* [AIM OF THE TASK]:
Treat the line containing "set_option Elab.async false" as the last one, and return every line exactly from the first line of the material below up to it.

* [EXERCISE MATERIAL]:
-- ==== Sys2Proof/Tests/Slice0.lean ====
section
/-!
SUPPORT. Tests: words written out from the specification's encoding (R28, R30, R31, R34, R40, R41, R50, R397) decode to the instruction they
stand for, ill-formed words are refused (R54), and single steps on small states give what the specification's own examples and rules say.
-/

-- The witnesses are long kernel evaluations: one after another they need one thread.
set_option Elab.async false

namespace Sys2Proof.Tests

open Sys2Proof Sys2Proof.Machine

/-! ### Words (R28-R50) -/

/-- Words and the instructions they stand for: each decodes to its instruction, which is well formed and encodes as the word. -/
def decodesAll (l : List (IWord × Instr)) : Bool :=
  l.all fun p => (match decodeBytes (leBytes 12 p.1.toNat) with
    | .ok i => i == p.2
    | .error _ => false) && p.2.wellFormed && encodeWord p.2 == some p.1

theorem test_decode_control : decodesAll
    [(0x200000000000000001FB013F#96, .nop ⟨0x0#8, .v 0, .v 0, .v 0, .none, ⟨false, 31#5⟩, ⟨5#3, 0x809#12, true, 15#4⟩⟩),
     (0x210000000003FFFF51FB013F#96, .bra ⟨0x0#8, .v 0, .v 0, .v 0, .rel 0xFFFFD#20, ⟨false, 31#5⟩, ⟨5#3, 0x809#12, true, 15#4⟩⟩),
     (0x2202000000000002526B013F#96, .brc ⟨0x2#8, .v 0, .v 0, .v 0, .rel 0x9#20, ⟨true, 6#5⟩, ⟨5#3, 0x809#12, true, 15#4⟩⟩),
     (0x2300000230000048C9FB013F#96, .brx ⟨0x0#8, .v 0, .v 35, .v 0, .imm 0x123#20, ⟨false, 31#5⟩, ⟨5#3, 0x809#12, true, 15#4⟩⟩),
     (0x240005000003FFEE91F4820B#96, .call ⟨0x0#8, .v 20, .v 0, .v 0, .rel 0xFFFBA#20, ⟨false, 31#5⟩, ⟨2#3, 0x410#12, false, 11#4⟩⟩),
     (0x240005423000000001F4820B#96, .callReg ⟨0x0#8, .v 21, .v 35, .v 0, .none, ⟨false, 31#5⟩, ⟨2#3, 0x410#12, false, 11#4⟩⟩),
     (0x25000031F000000001FB013F#96, .ret ⟨0x0#8, .v 0, .o 31, .v 0, .none, ⟨false, 31#5⟩, ⟨5#3, 0x809#12, true, 15#4⟩⟩),
     (0x2600C0800003FFFED1F4820B#96, .loop ⟨0x0#8, .o 2, .v 0, .v 0, .rel 0xFFFFB#20, ⟨false, 31#5⟩, ⟨2#3, 0x410#12, false, 11#4⟩⟩),
     (0x2703BFC2200000000264820B#96, .mask ⟨0x3#8, .v 767, .v 34, .v 0, .none, ⟨true, 6#5⟩, ⟨2#3, 0x410#12, false, 11#4⟩⟩),
     (0x280005304C140003CA662057#96, .spawn ⟨0x0#8, .v 20, .o 4, .o 5, .imm 0xF#20, ⟨true, 6#5⟩, ⟨3#3, 0x102#12, true, 7#4⟩⟩),
     (0x290000000000000001FB013F#96, .exit ⟨0x0#8, .v 0, .v 0, .v 0, .none, ⟨false, 31#5⟩, ⟨5#3, 0x809#12, true, 15#4⟩⟩),
     (0x2A0000000000000001FB013F#96, .yield ⟨0x0#8, .v 0, .v 0, .v 0, .none, ⟨false, 31#5⟩, ⟨5#3, 0x809#12, true, 15#4⟩⟩),
     (0x2B0300000000000149FB013F#96, .fbar ⟨0x3#8, .v 0, .v 0, .v 0, .imm 0x5#20, ⟨false, 31#5⟩, ⟨5#3, 0x809#12, true, 15#4⟩⟩),
     (0x2C0B00000000000FC9FB013F#96, .waitc ⟨0xB#8, .v 0, .v 0, .v 0, .imm 0x3F#20, ⟨false, 31#5⟩, ⟨5#3, 0x809#12, true, 15#4⟩⟩),
     (0x2C0A00023000000001FB013F#96, .waitcReg ⟨0xA#8, .v 0, .v 35, .v 0, .none, ⟨false, 31#5⟩, ⟨5#3, 0x809#12, true, 15#4⟩⟩)] = true := by decide +kernel

theorem test_decode_integer : decodesAll
    [(0x3008050220B800000264820B#96, .iadd ⟨0x8#8, .v 20, .v 34, .v 46, .none, ⟨true, 6#5⟩, ⟨2#3, 0x410#12, false, 11#4⟩⟩),
     (0x3178050220B800000264820B#96, .isub ⟨0x78#8, .v 20, .v 34, .v 46, .none, ⟨true, 6#5⟩, ⟨2#3, 0x410#12, false, 11#4⟩⟩),
     (0x3210050220B800000264820B#96, .imul ⟨0x10#8, .v 20, .v 34, .v 46, .none, ⟨true, 6#5⟩, ⟨2#3, 0x410#12, false, 11#4⟩⟩),
     (0x3310050220B800000264820B#96, .imulh ⟨0x10#8, .v 20, .v 34, .v 46, .none, ⟨true, 6#5⟩, ⟨2#3, 0x410#12, false, 11#4⟩⟩),
     (0x3408050220B8000DC664820B#96, .imad ⟨0x8#8, .v 20, .v 34, .v 46, .reg (.v 55), ⟨true, 6#5⟩, ⟨2#3, 0x410#12, false, 11#4⟩⟩),
     (0x3510058230BC00000264820B#96, .imulw ⟨0x10#8, .v 22, .v 35, .v 47, .none, ⟨true, 6#5⟩, ⟨2#3, 0x410#12, false, 11#4⟩⟩),
     (0x3621050220B8000002662057#96, .idiv ⟨0x21#8, .v 20, .v 34, .v 46, .none, ⟨true, 6#5⟩, ⟨3#3, 0x102#12, true, 7#4⟩⟩),
     (0x3790050220B800000264820B#96, .imin ⟨0x90#8, .v 20, .v 34, .v 46, .none, ⟨true, 6#5⟩, ⟨2#3, 0x410#12, false, 11#4⟩⟩),
     (0x3800050220B800000264820B#96, .imax ⟨0x0#8, .v 20, .v 34, .v 46, .none, ⟨true, 6#5⟩, ⟨2#3, 0x410#12, false, 11#4⟩⟩),
     (0x39980572000000000264820B#96, .iabs ⟨0x98#8, .v 21, .y0, .v 0, .none, ⟨true, 6#5⟩, ⟨2#3, 0x410#12, false, 11#4⟩⟩),
     (0x3AA0050220B800000264820B#96, .and ⟨0xA0#8, .v 20, .v 34, .v 46, .none, ⟨true, 6#5⟩, ⟨2#3, 0x410#12, false, 11#4⟩⟩),
     (0x3B40050220B800000264820B#96, .or ⟨0x40#8, .v 20, .v 34, .v 46, .none, ⟨true, 6#5⟩, ⟨2#3, 0x410#12, false, 11#4⟩⟩),
     (0x3C30050220B800000264820B#96, .xor ⟨0x30#8, .v 20, .v 34, .v 46, .none, ⟨true, 6#5⟩, ⟨2#3, 0x410#12, false, 11#4⟩⟩),
     (0x3D20050220B800000264820B#96, .andn ⟨0x20#8, .v 20, .v 34, .v 46, .none, ⟨true, 6#5⟩, ⟨2#3, 0x410#12, false, 11#4⟩⟩),
     (0x3E10050220B800000264820B#96, .shl ⟨0x10#8, .v 20, .v 34, .v 46, .none, ⟨true, 6#5⟩, ⟨2#3, 0x410#12, false, 11#4⟩⟩),
     (0x3F00050220B800000264820B#96, .shr ⟨0x0#8, .v 20, .v 34, .v 46, .none, ⟨true, 6#5⟩, ⟨2#3, 0x410#12, false, 11#4⟩⟩),
     (0x4000050220B800000264820B#96, .sra ⟨0x0#8, .v 20, .v 34, .v 46, .none, ⟨true, 6#5⟩, ⟨2#3, 0x410#12, false, 11#4⟩⟩),
     (0x4111050220B800000264820B#96, .rot ⟨0x11#8, .v 20, .v 34, .v 46, .none, ⟨true, 6#5⟩, ⟨2#3, 0x410#12, false, 11#4⟩⟩),
     (0x4211050220B800C1C664820B#96, .shf ⟨0x11#8, .v 20, .v 34, .v 46, .reg (.o 7), ⟨true, 6#5⟩, ⟨2#3, 0x410#12, false, 11#4⟩⟩),
     (0x4310050220B800000264820B#96, .bfx ⟨0x10#8, .v 20, .v 34, .v 46, .none, ⟨true, 6#5⟩, ⟨2#3, 0x410#12, false, 11#4⟩⟩),
     (0x4410050220B8048D0A64820B#96, .bfi ⟨0x10#8, .v 20, .v 34, .v 46, .imm 0x1234#20, ⟨true, 6#5⟩, ⟨2#3, 0x410#12, false, 11#4⟩⟩),
     (0x45100572000000000264820B#96, .popc ⟨0x10#8, .v 21, .y0, .v 0, .none, ⟨true, 6#5⟩, ⟨2#3, 0x410#12, false, 11#4⟩⟩),
     (0x46100572000000000264820B#96, .clz ⟨0x10#8, .v 21, .y0, .v 0, .none, ⟨true, 6#5⟩, ⟨2#3, 0x410#12, false, 11#4⟩⟩),
     (0x47100572000000000264820B#96, .ctz ⟨0x10#8, .v 21, .y0, .v 0, .none, ⟨true, 6#5⟩, ⟨2#3, 0x410#12, false, 11#4⟩⟩),
     (0x48100572000000000264820B#96, .brev ⟨0x10#8, .v 21, .y0, .v 0, .none, ⟨true, 6#5⟩, ⟨2#3, 0x410#12, false, 11#4⟩⟩),
     (0x4913050220B800000264820B#96, .icmp ⟨0x13#8, .v 20, .v 34, .v 46, .none, ⟨true, 6#5⟩, ⟨2#3, 0x410#12, false, 11#4⟩⟩),
     (0x4A20050220B8000DC664820B#96, .sel ⟨0x20#8, .v 20, .v 34, .v 46, .reg (.v 55), ⟨true, 6#5⟩, ⟨2#3, 0x410#12, false, 11#4⟩⟩),
     (0x4B1005400002AF379664820B#96, .mov ⟨0x10#8, .v 21, .v 0, .v 0, .shifted 0xABCDE#20, ⟨true, 6#5⟩, ⟨2#3, 0x410#12, false, 11#4⟩⟩),
     (0x4C28050220B800000264820B#96, .iadd64 ⟨0x28#8, .v 20, .v 34, .v 46, .none, ⟨true, 6#5⟩, ⟨2#3, 0x410#12, false, 11#4⟩⟩),
     (0x4D300502200200005664820B#96, .isub64 ⟨0x30#8, .v 20, .v 34, .v 0, .shifted 0x80001#20, ⟨true, 6#5⟩, ⟨2#3, 0x410#12, false, 11#4⟩⟩),
     (0x4E13050220BC00100A64820B#96, .lea ⟨0x13#8, .v 20, .v 34, .v 47, .imm 0x40#20, ⟨true, 6#5⟩, ⟨2#3, 0x410#12, false, 11#4⟩⟩),
     (0x4F9005022C86EAF34E64820B#96, .isad ⟨0x90#8, .v 20, .v 34, .y1, .cref 5#3 0x1ABCD#17, ⟨true, 6#5⟩, ⟨2#3, 0x410#12, false, 11#4⟩⟩)] = true := by decide +kernel

theorem test_decode_floating : decodesAll
    [(0x5044050220B800000264820B#96, .fadd ⟨0x44#8, .v 20, .v 34, .v 46, .none, ⟨true, 6#5⟩, ⟨2#3, 0x410#12, false, 11#4⟩⟩),
     (0x5148050220B800000264820B#96, .fsub ⟨0x48#8, .v 20, .v 34, .v 46, .none, ⟨true, 6#5⟩, ⟨2#3, 0x410#12, false, 11#4⟩⟩),
     (0x5242050220B800000264820B#96, .fmul ⟨0x42#8, .v 20, .v 34, .v 46, .none, ⟨true, 6#5⟩, ⟨2#3, 0x410#12, false, 11#4⟩⟩),
     (0x5346050220B8000DC664820B#96, .ffma ⟨0x46#8, .v 20, .v 34, .v 46, .reg (.v 55), ⟨true, 6#5⟩, ⟨2#3, 0x410#12, false, 11#4⟩⟩),
     (0x5440050220B800000264820B#96, .fmin ⟨0x40#8, .v 20, .v 34, .v 46, .none, ⟨true, 6#5⟩, ⟨2#3, 0x410#12, false, 11#4⟩⟩),
     (0x5540050220B800000264820B#96, .fmax ⟨0x40#8, .v 20, .v 34, .v 46, .none, ⟨true, 6#5⟩, ⟨2#3, 0x410#12, false, 11#4⟩⟩),
     (0x564D050220B800000264820B#96, .fcmp ⟨0x4D#8, .v 20, .v 34, .v 46, .none, ⟨true, 6#5⟩, ⟨2#3, 0x410#12, false, 11#4⟩⟩),
     (0x57440542300000000264820B#96, .frnd ⟨0x44#8, .v 21, .v 35, .v 0, .none, ⟨true, 6#5⟩, ⟨2#3, 0x410#12, false, 11#4⟩⟩),
     (0x58400542300000000264820B#96, .fclass ⟨0x40#8, .v 21, .v 35, .v 0, .none, ⟨true, 6#5⟩, ⟨2#3, 0x410#12, false, 11#4⟩⟩),
     (0x59480542300000005664820B#96, .fscale ⟨0x48#8, .v 21, .v 35, .v 0, .shifted 0x1#20, ⟨true, 6#5⟩, ⟨2#3, 0x410#12, false, 11#4⟩⟩),
     (0x5A58050220B8000DC664820B#96, .fdot2 ⟨0x58#8, .v 20, .v 34, .v 46, .reg (.v 55), ⟨true, 6#5⟩, ⟨2#3, 0x410#12, false, 11#4⟩⟩),
     (0x5B2C050220B800C88664820B#96, .fdot4 ⟨0x2C#8, .v 20, .v 34, .v 46, .reg (.zero), ⟨true, 6#5⟩, ⟨2#3, 0x410#12, false, 11#4⟩⟩),
     (0x5C52050220B800000264820B#96, .hadd2 ⟨0x52#8, .v 20, .v 34, .v 46, .none, ⟨true, 6#5⟩, ⟨2#3, 0x410#12, false, 11#4⟩⟩),
     (0x5D66050220B800000264820B#96, .hmul2 ⟨0x66#8, .v 20, .v 34, .v 46, .none, ⟨true, 6#5⟩, ⟨2#3, 0x410#12, false, 11#4⟩⟩),
     (0x5E62050220B8000DC664820B#96, .hfma2 ⟨0x62#8, .v 20, .v 34, .v 46, .reg (.v 55), ⟨true, 6#5⟩, ⟨2#3, 0x410#12, false, 11#4⟩⟩),
     (0x5F61050220B800000264820B#96, .hmnx2 ⟨0x61#8, .v 20, .v 34, .v 46, .none, ⟨true, 6#5⟩, ⟨2#3, 0x410#12, false, 11#4⟩⟩),
     (0x605B050220B800000264820B#96, .hcmp2 ⟨0x5B#8, .v 20, .v 34, .v 46, .none, ⟨true, 6#5⟩, ⟨2#3, 0x410#12, false, 11#4⟩⟩)] = true := by decide +kernel

theorem test_decode_special : decodesAll
    [(0x614005423000000002662057#96, .rcp ⟨0x40#8, .v 21, .v 35, .v 0, .none, ⟨true, 6#5⟩, ⟨3#3, 0x102#12, true, 7#4⟩⟩),
     (0x624005423000000002662057#96, .rsq ⟨0x40#8, .v 21, .v 35, .v 0, .none, ⟨true, 6#5⟩, ⟨3#3, 0x102#12, true, 7#4⟩⟩),
     (0x634405423000000002662057#96, .sqrt ⟨0x44#8, .v 21, .v 35, .v 0, .none, ⟨true, 6#5⟩, ⟨3#3, 0x102#12, true, 7#4⟩⟩),
     (0x644005423000000002662057#96, .exp2 ⟨0x40#8, .v 21, .v 35, .v 0, .none, ⟨true, 6#5⟩, ⟨3#3, 0x102#12, true, 7#4⟩⟩),
     (0x654005423000000002662057#96, .log2 ⟨0x40#8, .v 21, .v 35, .v 0, .none, ⟨true, 6#5⟩, ⟨3#3, 0x102#12, true, 7#4⟩⟩),
     (0x664005423000000002662057#96, .sin ⟨0x40#8, .v 21, .v 35, .v 0, .none, ⟨true, 6#5⟩, ⟨3#3, 0x102#12, true, 7#4⟩⟩),
     (0x674005423000000002662057#96, .cos ⟨0x40#8, .v 21, .v 35, .v 0, .none, ⟨true, 6#5⟩, ⟨3#3, 0x102#12, true, 7#4⟩⟩),
     (0x684005423000000002662057#96, .tanh ⟨0x40#8, .v 21, .v 35, .v 0, .none, ⟨true, 6#5⟩, ⟨3#3, 0x102#12, true, 7#4⟩⟩),
     (0x6948050220B8000002662057#96, .fdiv ⟨0x48#8, .v 20, .v 34, .v 46, .none, ⟨true, 6#5⟩, ⟨3#3, 0x102#12, true, 7#4⟩⟩)] = true := by decide +kernel

theorem test_decode_conversion : decodesAll
    [(0x70490502300032000A64820B#96, .cvt ⟨0x49#8, .v 20, .v 35, .v 0, .imm 0xC800#20, ⟨true, 6#5⟩, ⟨2#3, 0x410#12, false, 11#4⟩⟩),
     (0x7191050220B84A000A64820B#96, .cvtq ⟨0x91#8, .v 20, .v 34, .v 46, .imm 0x12800#20, ⟨true, 6#5⟩, ⟨2#3, 0x410#12, false, 11#4⟩⟩),
     (0x72100582200240000A64820B#96, .cvtd ⟨0x10#8, .v 22, .v 34, .v 0, .imm 0x90000#20, ⟨true, 6#5⟩, ⟨2#3, 0x410#12, false, 11#4⟩⟩),
     (0x73540542300000000264820B#96, .pack6 ⟨0x54#8, .v 21, .v 35, .v 0, .none, ⟨true, 6#5⟩, ⟨2#3, 0x410#12, false, 11#4⟩⟩),
     (0x74500542300000000264820B#96, .unpk6 ⟨0x50#8, .v 21, .v 35, .v 0, .none, ⟨true, 6#5⟩, ⟨2#3, 0x410#12, false, 11#4⟩⟩),
     (0x7500050220B81D4C4A64820B#96, .prmt ⟨0x0#8, .v 20, .v 34, .v 46, .imm 0x7531#20, ⟨true, 6#5⟩, ⟨2#3, 0x410#12, false, 11#4⟩⟩),
     (0x76940542300000000264820B#96, .tag ⟨0x94#8, .v 21, .v 35, .v 0, .none, ⟨true, 6#5⟩, ⟨2#3, 0x410#12, false, 11#4⟩⟩),
     (0x77900542300000000264820B#96, .bscale ⟨0x90#8, .v 21, .v 35, .v 0, .none, ⟨true, 6#5⟩, ⟨2#3, 0x410#12, false, 11#4⟩⟩)] = true := by decide +kernel

theorem test_decode_crosslane : decodesAll
    [(0x7803050220B800000264820B#96, .shfl ⟨0x3#8, .v 20, .v 34, .v 46, .none, ⟨true, 6#5⟩, ⟨2#3, 0x410#12, false, 11#4⟩⟩),
     (0x79020542300000000264820B#96, .vote ⟨0x2#8, .v 21, .v 35, .v 0, .none, ⟨true, 6#5⟩, ⟨2#3, 0x410#12, false, 11#4⟩⟩),
     (0x7A010542300000000264820B#96, .matchLanes ⟨0x1#8, .v 21, .v 35, .v 0, .none, ⟨true, 6#5⟩, ⟨2#3, 0x410#12, false, 11#4⟩⟩),
     (0x7B250502200000000264820B#96, .red ⟨0x25#8, .v 20, .v 34, .v 0, .none, ⟨true, 6#5⟩, ⟨2#3, 0x410#12, false, 11#4⟩⟩),
     (0x7C41050230BC00000264820B#96, .redmi ⟨0x41#8, .v 20, .v 35, .v 47, .none, ⟨true, 6#5⟩, ⟨2#3, 0x410#12, false, 11#4⟩⟩),
     (0x7D4A0542300000000264820B#96, .scan ⟨0x4A#8, .v 21, .v 35, .v 0, .none, ⟨true, 6#5⟩, ⟨2#3, 0x410#12, false, 11#4⟩⟩),
     (0x7E00054230038000CE64820B#96, .bcst ⟨0x0#8, .v 21, .v 35, .v 0, .cref 7#3 0x3#17, ⟨true, 6#5⟩, ⟨2#3, 0x410#12, false, 11#4⟩⟩)] = true := by decide +kernel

* [SOLUTION TO THIS EXERCISE]:
-- ==== Sys2Proof/Tests/Slice0.lean ====
section
/-!
SUPPORT. Tests: words written out from the specification's encoding (R28, R30, R31, R34, R40, R41, R50, R397) decode to the instruction they
stand for, ill-formed words are refused (R54), and single steps on small states give what the specification's own examples and rules say.
-/

-- The witnesses are long kernel evaluations: one after another they need one thread.
set_option Elab.async false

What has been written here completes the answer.